/-- The registers of the GLB_ block. -/
def regsGlb : List RegSpec :=
  [⟨.GLB_DEVICE_ID, 0x00000000, 0x0, 1, 0x0, 1, 1, fun _ _ => 0x648000B0,
    [⟨16, 16, .ro, []⟩, ⟨0, 8, .ro, []⟩]⟩,
  ⟨.GLB_ACC_STATUS, 0x00000004, 0x0, 1, 0x0, 1, 1, fun _ _ => 0,
    [⟨8, 3, .ro, []⟩, ⟨2, 1, .rw1c, []⟩, ⟨1, 1, .rw1c, []⟩, ⟨0, 1, .rw1c, []⟩]⟩,
  ⟨.GLB_STATE, 0x00000008, 0x0, 1, 0x0, 1, 1, fun _ _ => 0x301,
    [⟨20, 4, .ro, []⟩, ⟨12, 4, .ro, []⟩, ⟨8, 2, .ro, []⟩, ⟨0, 3, .ro, []⟩]⟩,
  ⟨.GLB_MODE_ERR, 0x0000000C, 0x0, 1, 0x0, 1, 1, fun _ _ => 0,
    [⟨31, 1, .rw1c, []⟩, ⟨30, 1, .rw1c, []⟩, ⟨26, 3, .ro, []⟩, ⟨16, 10, .ro, []⟩, ⟨0, 8, .ro, []⟩]⟩,
  ⟨.GLB_CTRL, 0x00000010, 0x0, 1, 0x0, 1, 1, fun _ _ => 0,
    [⟨0, 1, .rws, []⟩]⟩]

/-- The registers of the SYN_ block. -/
def regsSyn : List RegSpec :=
  [⟨.SYN_ROOT, 0x00100000, 0x0, 1, 0x0, 1, 1, fun _ _ => 0x3,
    [⟨16, 16, .ro, []⟩, ⟨3, 1, .ro, []⟩, ⟨0, 3, .ro, []⟩]⟩,
  ⟨.SYN_STATUS, 0x00100004, 0x0, 1, 0x0, 1, 1, fun _ _ => 0,
    [⟨16, 9, .ro, []⟩, ⟨6, 1, .ro, []⟩, ⟨5, 1, .ro, []⟩, ⟨4, 1, .ro, []⟩, ⟨3, 1, .ro, []⟩, ⟨2, 1, .ro, []⟩, ⟨1, 1, .ro, []⟩, ⟨0, 1, .ro, []⟩]⟩,
  ⟨.SYN_BAND_STORE, 0x00100008, 0x0, 1, 0x0, 1, 1, fun _ _ => 0,
    [⟨16, 1, .rw, []⟩, ⟨0, 9, .rw, []⟩]⟩,
  ⟨.SYN_DITHER, 0x0010000C, 0x0, 1, 0x0, 1, 1, fun _ _ => 0x2,
    [⟨4, 1, .rws, []⟩, ⟨0, 2, .rw, [(0, 2)]⟩]⟩,
  ⟨.SYN_DITHER_SEED, 0x00100010, 0x0, 1, 0x0, 1, 1, fun _ _ => 0x7FFFFF,
    [⟨0, 23, .rw, []⟩]⟩,
  ⟨.SYN_EVENT, 0x00100014, 0x0, 1, 0x0, 1, 1, fun _ _ => 0,
    [⟨8, 1, .rw1c, []⟩, ⟨7, 1, .rw1c, []⟩, ⟨6, 1, .rw1c, []⟩, ⟨5, 1, .rw1c, []⟩, ⟨4, 1, .rw1c, []⟩, ⟨3, 1, .rw1c, []⟩, ⟨2, 1, .rw1c, []⟩, ⟨1, 1, .rw1c, []⟩, ⟨0, 1, .rw1c, []⟩]⟩,
  ⟨.SYN_AUX_CFG, 0x00100100, 0x80, 2, 0x0, 1, 1, fun _ _ => 0,
    [⟨4, 1, .ro, []⟩, ⟨3, 1, .rw, []⟩, ⟨0, 3, .rw, []⟩]⟩,
  ⟨.SYN_AUX_PLAN_CTL, 0x00100140, 0x80, 2, 0x8, 8, 1, fun _ _ => 0x18,
    [⟨16, 1, .rw, []⟩, ⟨8, 8, .rw, []⟩, ⟨0, 8, .rw, []⟩]⟩,
  ⟨.SYN_AUX_PLAN_FRAC, 0x00100144, 0x80, 2, 0x8, 8, 1, fun _ _ => 0,
    [⟨0, 32, .rw, []⟩]⟩,
  ⟨.SYN_QPLL_PLAN, 0x00100400, 0x20, 16, 0x4, 8, 1, fun _ _ => 0,
    [⟨15, 1, .rw, []⟩, ⟨8, 7, .rw, []⟩, ⟨0, 8, .rw, []⟩]⟩]

/-- The registers of the OUT_ block. -/
def regsOut : List RegSpec :=
  [⟨.OUT_CFG, 0x00110000, 0x20, 12, 0x0, 1, 1, fun _ _ => 0x12000063,
    [⟨28, 2, .rw, [(0, 2)]⟩, ⟨26, 2, .rw, [(0, 2)]⟩, ⟨25, 1, .rw, []⟩, ⟨0, 20, .rw, [(1, 0xFFFFF)]⟩]⟩,
  ⟨.OUT_PHASE, 0x00110004, 0x20, 12, 0x0, 1, 1, fun _ _ => 0,
    [⟨0, 32, .rw, []⟩]⟩,
  ⟨.OUT_SLEW, 0x00110008, 0x20, 12, 0x0, 1, 1, fun _ _ => 0x10,
    [⟨0, 12, .rw, [(1, 4095)]⟩]⟩,
  ⟨.OUT_STATUS, 0x0011000C, 0x20, 12, 0x0, 1, 1, fun _ _ => 0,
    [⟨5, 1, .ro, []⟩, ⟨4, 1, .ro, []⟩, ⟨3, 1, .ro, []⟩, ⟨2, 1, .ro, []⟩, ⟨1, 1, .ro, []⟩, ⟨0, 1, .ro, []⟩]⟩,
  ⟨.OUT_ZDB, 0x00110010, 0x20, 4, 0x0, 1, 1, fun _ _ => 0,
    [⟨15, 17, .ro, []⟩, ⟨0, 1, .rw, []⟩]⟩,
  ⟨.OUT_ENABLE, 0x00110400, 0x0, 1, 0x0, 1, 1, fun _ _ => 0,
    [⟨0, 12, .rw, []⟩]⟩,
  ⟨.OUT_EVENT, 0x00110404, 0x0, 1, 0x0, 1, 1, fun _ _ => 0,
    [⟨4, 4, .rw1c, []⟩, ⟨2, 1, .rw1c, []⟩, ⟨1, 1, .rw1c, []⟩, ⟨0, 1, .rw1c, []⟩]⟩,
  ⟨.PPS_CFG, 0x00110800, 0x0, 1, 0x0, 1, 1, fun _ _ => 0x1,
    [⟨1, 1, .rw, []⟩, ⟨0, 1, .rw, []⟩]⟩,
  ⟨.PPS_STATUS, 0x00110804, 0x0, 1, 0x0, 1, 1, fun _ _ => 0,
    [⟨8, 4, .rw1c, []⟩, ⟨4, 4, .ro, []⟩, ⟨0, 4, .ro, []⟩]⟩,
  ⟨.PPS_REALIGN, 0x00110808, 0x0, 1, 0x0, 1, 1, fun _ _ => 0,
    [⟨0, 4, .rws, []⟩]⟩,
  ⟨.PPS_OUT_CFG, 0x00110840, 0x20, 4, 0x0, 1, 1, fun _ _ => 0,
    [⟨3, 1, .rw, []⟩, ⟨1, 2, .rw, [(0, 2)]⟩, ⟨0, 1, .rw, []⟩]⟩,
  ⟨.PPS_OUT_PERIOD, 0x00110844, 0x20, 4, 0x0, 1, 1, fun _ _ => 0x3B9ACA00,
    [⟨0, 32, .rw, []⟩]⟩,
  ⟨.PPS_OUT_WIDTH, 0x00110848, 0x20, 4, 0x0, 1, 1, fun _ _ => 0x05F5E100,
    [⟨0, 32, .rw, []⟩]⟩,
  ⟨.PPS_OUT_OFFSET, 0x0011084C, 0x20, 4, 0x0, 1, 1, fun _ _ => 0,
    [⟨0, 32, .rw, []⟩]⟩,
  ⟨.PPS_OUT_PATTERN, 0x00110850, 0x20, 4, 0x0, 1, 2, fun _ _ => 0,
    [⟨0, 64, .rw, []⟩]⟩,
  ⟨.PPS_OUT_DIFF, 0x00110858, 0x20, 4, 0x0, 1, 2, fun _ _ => 0,
    [⟨0, 64, .ro, []⟩]⟩]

§

Starting at the top of the data above, repeat every line exactly until the line containing "[⟨.OUT_CFG, 0x00110000, 0x20, 12, 0x0, 1, 1, fun" has been given, then stop.

/-- The registers of the GLB_ block. -/
def regsGlb : List RegSpec :=
  [⟨.GLB_DEVICE_ID, 0x00000000, 0x0, 1, 0x0, 1, 1, fun _ _ => 0x648000B0,
    [⟨16, 16, .ro, []⟩, ⟨0, 8, .ro, []⟩]⟩,
  ⟨.GLB_ACC_STATUS, 0x00000004, 0x0, 1, 0x0, 1, 1, fun _ _ => 0,
    [⟨8, 3, .ro, []⟩, ⟨2, 1, .rw1c, []⟩, ⟨1, 1, .rw1c, []⟩, ⟨0, 1, .rw1c, []⟩]⟩,
  ⟨.GLB_STATE, 0x00000008, 0x0, 1, 0x0, 1, 1, fun _ _ => 0x301,
    [⟨20, 4, .ro, []⟩, ⟨12, 4, .ro, []⟩, ⟨8, 2, .ro, []⟩, ⟨0, 3, .ro, []⟩]⟩,
  ⟨.GLB_MODE_ERR, 0x0000000C, 0x0, 1, 0x0, 1, 1, fun _ _ => 0,
    [⟨31, 1, .rw1c, []⟩, ⟨30, 1, .rw1c, []⟩, ⟨26, 3, .ro, []⟩, ⟨16, 10, .ro, []⟩, ⟨0, 8, .ro, []⟩]⟩,
  ⟨.GLB_CTRL, 0x00000010, 0x0, 1, 0x0, 1, 1, fun _ _ => 0,
    [⟨0, 1, .rws, []⟩]⟩]

/-- The registers of the SYN_ block. -/
def regsSyn : List RegSpec :=
  [⟨.SYN_ROOT, 0x00100000, 0x0, 1, 0x0, 1, 1, fun _ _ => 0x3,
    [⟨16, 16, .ro, []⟩, ⟨3, 1, .ro, []⟩, ⟨0, 3, .ro, []⟩]⟩,
  ⟨.SYN_STATUS, 0x00100004, 0x0, 1, 0x0, 1, 1, fun _ _ => 0,
    [⟨16, 9, .ro, []⟩, ⟨6, 1, .ro, []⟩, ⟨5, 1, .ro, []⟩, ⟨4, 1, .ro, []⟩, ⟨3, 1, .ro, []⟩, ⟨2, 1, .ro, []⟩, ⟨1, 1, .ro, []⟩, ⟨0, 1, .ro, []⟩]⟩,
  ⟨.SYN_BAND_STORE, 0x00100008, 0x0, 1, 0x0, 1, 1, fun _ _ => 0,
    [⟨16, 1, .rw, []⟩, ⟨0, 9, .rw, []⟩]⟩,
  ⟨.SYN_DITHER, 0x0010000C, 0x0, 1, 0x0, 1, 1, fun _ _ => 0x2,
    [⟨4, 1, .rws, []⟩, ⟨0, 2, .rw, [(0, 2)]⟩]⟩,
  ⟨.SYN_DITHER_SEED, 0x00100010, 0x0, 1, 0x0, 1, 1, fun _ _ => 0x7FFFFF,
    [⟨0, 23, .rw, []⟩]⟩,
  ⟨.SYN_EVENT, 0x00100014, 0x0, 1, 0x0, 1, 1, fun _ _ => 0,
    [⟨8, 1, .rw1c, []⟩, ⟨7, 1, .rw1c, []⟩, ⟨6, 1, .rw1c, []⟩, ⟨5, 1, .rw1c, []⟩, ⟨4, 1, .rw1c, []⟩, ⟨3, 1, .rw1c, []⟩, ⟨2, 1, .rw1c, []⟩, ⟨1, 1, .rw1c, []⟩, ⟨0, 1, .rw1c, []⟩]⟩,
  ⟨.SYN_AUX_CFG, 0x00100100, 0x80, 2, 0x0, 1, 1, fun _ _ => 0,
    [⟨4, 1, .ro, []⟩, ⟨3, 1, .rw, []⟩, ⟨0, 3, .rw, []⟩]⟩,
  ⟨.SYN_AUX_PLAN_CTL, 0x00100140, 0x80, 2, 0x8, 8, 1, fun _ _ => 0x18,
    [⟨16, 1, .rw, []⟩, ⟨8, 8, .rw, []⟩, ⟨0, 8, .rw, []⟩]⟩,
  ⟨.SYN_AUX_PLAN_FRAC, 0x00100144, 0x80, 2, 0x8, 8, 1, fun _ _ => 0,
    [⟨0, 32, .rw, []⟩]⟩,
  ⟨.SYN_QPLL_PLAN, 0x00100400, 0x20, 16, 0x4, 8, 1, fun _ _ => 0,
    [⟨15, 1, .rw, []⟩, ⟨8, 7, .rw, []⟩, ⟨0, 8, .rw, []⟩]⟩]

/-- The registers of the OUT_ block. -/
def regsOut : List RegSpec :=
  [⟨.OUT_CFG, 0x00110000, 0x20, 12, 0x0, 1, 1, fun _ _ => 0x12000063,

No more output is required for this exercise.